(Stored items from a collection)

BEGIN

theorem kept_effWarmTimeout {z s : State} (hk : Kept z s) : Kept z (effWarmTimeout s) := by
  unfold effWarmTimeout
  iterate 30 (try any_goals first | with_reducible assumption | with_reducible apply Kept.event | with_reducible apply kept_faultOn | with_reducible apply Kept.put | with_reducible apply kept_record | with_reducible apply Kept.each | with_reducible apply Kept.when | with_reducible apply Kept.fold | exact Eq.refl _ | decide | intro _ | (dsimp only) | split | fail_if_no_progress with_reducible apply Kept.upd)

theorem kept_execWarmTimeout (s : State) : Ends s (execWarmTimeout s) := by
  unfold execWarmTimeout
  refine ends_done ?_
  have hk := Kept.refl s
  iterate 30 (try any_goals first | with_reducible assumption | with_reducible apply kept_done | with_reducible apply kept_effWarmTimeout | with_reducible apply Kept.each | with_reducible apply Kept.when | with_reducible apply Kept.fold | exact Eq.refl _ | decide | intro _ | (dsimp only) | split | fail_if_no_progress with_reducible apply Kept.upd)

theorem kept_execWarmupEnd (port tag : Nat) (s : State) : Ends s (execWarmupEnd port tag s) := by
  unfold execWarmupEnd
  refine ends_done ?_
  have hk := Kept.refl s
  iterate 30 (try any_goals first | with_reducible assumption | with_reducible apply kept_command | with_reducible apply kept_complete | with_reducible apply kept_done | with_reducible apply Kept.event | with_reducible apply Kept.put | with_reducible apply kept_record | with_reducible apply Kept.each | with_reducible apply Kept.when | with_reducible apply Kept.fold | exact Eq.refl _ | decide | intro _ | (dsimp only) | split | fail_if_no_progress with_reducible apply Kept.upd)

theorem kept_setCapp {z s : State} (v : CapP) (hk : Kept z s) : Kept z (setCapp v s) := by
  unfold setCapp
  iterate 30 (try any_goals first | with_reducible assumption | with_reducible apply Kept.each | with_reducible apply Kept.when | with_reducible apply Kept.fold | exact Eq.refl _ | decide | intro _ | (dsimp only) | split | fail_if_no_progress with_reducible apply Kept.upd)

theorem kept_effBrownEnter {z s : State} (hk : Kept z s) : Kept z (effBrownEnter s) := by
  unfold effBrownEnter
  iterate 30 (try any_goals first | with_reducible assumption | with_reducible apply Kept.addSat | with_reducible apply kept_countHealth | with_reducible apply Kept.event | with_reducible apply kept_notifyAll | with_reducible apply Kept.put | with_reducible apply kept_record | with_reducible apply kept_setCapp | with_reducible apply Kept.each | with_reducible apply Kept.when | with_reducible apply Kept.fold | exact Eq.refl _ | decide | intro _ | (dsimp only) | split | fail_if_no_progress with_reducible apply Kept.upd)

theorem kept_execBrownEnter (s : State) : Ends s (execBrownEnter s) := by
  unfold execBrownEnter
  refine ends_done ?_
  have hk := Kept.refl s
  iterate 30 (try any_goals first | with_reducible assumption | with_reducible apply kept_done | with_reducible apply kept_effBrownEnter | with_reducible apply Kept.each | with_reducible apply Kept.when | with_reducible apply Kept.fold | exact Eq.refl _ | decide | intro _ | (dsimp only) | split | fail_if_no_progress with_reducible apply Kept.upd)

theorem kept_effBrownExit {z s : State} (hk : Kept z s) : Kept z (effBrownExit s) := by
  unfold effBrownExit
  iterate 30 (try any_goals first | with_reducible assumption | with_reducible apply Kept.event | with_reducible apply kept_faultOff | with_reducible apply Kept.put | with_reducible apply kept_record | with_reducible apply kept_setCapp | with_reducible apply Kept.each | with_reducible apply Kept.when | with_reducible apply Kept.fold | exact Eq.refl _ | decide | intro _ | (dsimp only) | split | fail_if_no_progress with_reducible apply Kept.upd)

theorem kept_execBrownExit (s : State) : Ends s (execBrownExit s) := by
  unfold execBrownExit
  refine ends_done ?_
  have hk := Kept.refl s
  iterate 30 (try any_goals first | with_reducible assumption | with_reducible apply kept_done | with_reducible apply kept_effBrownExit | with_reducible apply Kept.each | with_reducible apply Kept.when | with_reducible apply Kept.fold | exact Eq.refl _ | decide | intro _ | (dsimp only) | split | fail_if_no_progress with_reducible apply Kept.upd)

theorem kept_effBrownExpired {z s : State} (hk : Kept z s) : Kept z (effBrownExpired s) := by
  unfold effBrownExpired
  iterate 30 (try any_goals first | with_reducible assumption | with_reducible apply Kept.event | with_reducible apply kept_faultOn | with_reducible apply Kept.put | with_reducible apply kept_record | with_reducible apply kept_setCapp | with_reducible apply Kept.each | with_reducible apply Kept.when | with_reducible apply Kept.fold | exact Eq.refl _ | decide | intro _ | (dsimp only) | split | fail_if_no_progress with_reducible apply Kept.upd)

theorem kept_execBrownExpired (s : State) : Ends s (execBrownExpired s) := by
  unfold execBrownExpired
  refine ends_done ?_
  have hk := Kept.refl s
  iterate 30 (try any_goals first | with_reducible assumption | with_reducible apply kept_done | with_reducible apply kept_effBrownExpired | with_reducible apply Kept.each | with_reducible apply Kept.when | with_reducible apply Kept.fold | exact Eq.refl _ | decide | intro _ | (dsimp only) | split | fail_if_no_progress with_reducible apply Kept.upd)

END

*Task prompt:*
Your answer should be an exact transcription of the data above.

*Worked solution:*
theorem kept_effWarmTimeout {z s : State} (hk : Kept z s) : Kept z (effWarmTimeout s) := by
  unfold effWarmTimeout
  iterate 30 (try any_goals first | with_reducible assumption | with_reducible apply Kept.event | with_reducible apply kept_faultOn | with_reducible apply Kept.put | with_reducible apply kept_record | with_reducible apply Kept.each | with_reducible apply Kept.when | with_reducible apply Kept.fold | exact Eq.refl _ | decide | intro _ | (dsimp only) | split | fail_if_no_progress with_reducible apply Kept.upd)

theorem kept_execWarmTimeout (s : State) : Ends s (execWarmTimeout s) := by
  unfold execWarmTimeout
  refine ends_done ?_
  have hk := Kept.refl s
  iterate 30 (try any_goals first | with_reducible assumption | with_reducible apply kept_done | with_reducible apply kept_effWarmTimeout | with_reducible apply Kept.each | with_reducible apply Kept.when | with_reducible apply Kept.fold | exact Eq.refl _ | decide | intro _ | (dsimp only) | split | fail_if_no_progress with_reducible apply Kept.upd)

theorem kept_execWarmupEnd (port tag : Nat) (s : State) : Ends s (execWarmupEnd port tag s) := by
  unfold execWarmupEnd
  refine ends_done ?_
  have hk := Kept.refl s
  iterate 30 (try any_goals first | with_reducible assumption | with_reducible apply kept_command | with_reducible apply kept_complete | with_reducible apply kept_done | with_reducible apply Kept.event | with_reducible apply Kept.put | with_reducible apply kept_record | with_reducible apply Kept.each | with_reducible apply Kept.when | with_reducible apply Kept.fold | exact Eq.refl _ | decide | intro _ | (dsimp only) | split | fail_if_no_progress with_reducible apply Kept.upd)

theorem kept_setCapp {z s : State} (v : CapP) (hk : Kept z s) : Kept z (setCapp v s) := by
  unfold setCapp
  iterate 30 (try any_goals first | with_reducible assumption | with_reducible apply Kept.each | with_reducible apply Kept.when | with_reducible apply Kept.fold | exact Eq.refl _ | decide | intro _ | (dsimp only) | split | fail_if_no_progress with_reducible apply Kept.upd)

theorem kept_effBrownEnter {z s : State} (hk : Kept z s) : Kept z (effBrownEnter s) := by
  unfold effBrownEnter
  iterate 30 (try any_goals first | with_reducible assumption | with_reducible apply Kept.addSat | with_reducible apply kept_countHealth | with_reducible apply Kept.event | with_reducible apply kept_notifyAll | with_reducible apply Kept.put | with_reducible apply kept_record | with_reducible apply kept_setCapp | with_reducible apply Kept.each | with_reducible apply Kept.when | with_reducible apply Kept.fold | exact Eq.refl _ | decide | intro _ | (dsimp only) | split | fail_if_no_progress with_reducible apply Kept.upd)

theorem kept_execBrownEnter (s : State) : Ends s (execBrownEnter s) := by
  unfold execBrownEnter
  refine ends_done ?_
  have hk := Kept.refl s
  iterate 30 (try any_goals first | with_reducible assumption | with_reducible apply kept_done | with_reducible apply kept_effBrownEnter | with_reducible apply Kept.each | with_reducible apply Kept.when | with_reducible apply Kept.fold | exact Eq.refl _ | decide | intro _ | (dsimp only) | split | fail_if_no_progress with_reducible apply Kept.upd)

theorem kept_effBrownExit {z s : State} (hk : Kept z s) : Kept z (effBrownExit s) := by
  unfold effBrownExit
  iterate 30 (try any_goals first | with_reducible assumption | with_reducible apply Kept.event | with_reducible apply kept_faultOff | with_reducible apply Kept.put | with_reducible apply kept_record | with_reducible apply kept_setCapp | with_reducible apply Kept.each | with_reducible apply Kept.when | with_reducible apply Kept.fold | exact Eq.refl _ | decide | intro _ | (dsimp only) | split | fail_if_no_progress with_reducible apply Kept.upd)

theorem kept_execBrownExit (s : State) : Ends s (execBrownExit s) := by
  unfold execBrownExit
  refine ends_done ?_
  have hk := Kept.refl s
  iterate 30 (try any_goals first | with_reducible assumption | with_reducible apply kept_done | with_reducible apply kept_effBrownExit | with_reducible apply Kept.each | with_reducible apply Kept.when | with_reducible apply Kept.fold | exact Eq.refl _ | decide | intro _ | (dsimp only) | split | fail_if_no_progress with_reducible apply Kept.upd)

theorem kept_effBrownExpired {z s : State} (hk : Kept z s) : Kept z (effBrownExpired s) := by
  unfold effBrownExpired
  iterate 30 (try any_goals first | with_reducible assumption | with_reducible apply Kept.event | with_reducible apply kept_faultOn | with_reducible apply Kept.put | with_reducible apply kept_record | with_reducible apply kept_setCapp | with_reducible apply Kept.each | with_reducible apply Kept.when | with_reducible apply Kept.fold | exact Eq.refl _ | decide | intro _ | (dsimp only) | split | fail_if_no_progress with_reducible apply Kept.upd)

theorem kept_execBrownExpired (s : State) : Ends s (execBrownExpired s) := by
  unfold execBrownExpired
  refine ends_done ?_
  have hk := Kept.refl s
  iterate 30 (try any_goals first | with_reducible assumption | with_reducible apply kept_done | with_reducible apply kept_effBrownExpired | with_reducible apply Kept.each | with_reducible apply Kept.when | with_reducible apply Kept.fold | exact Eq.refl _ | decide | intro _ | (dsimp only) | split | fail_if_no_progress with_reducible apply Kept.upd)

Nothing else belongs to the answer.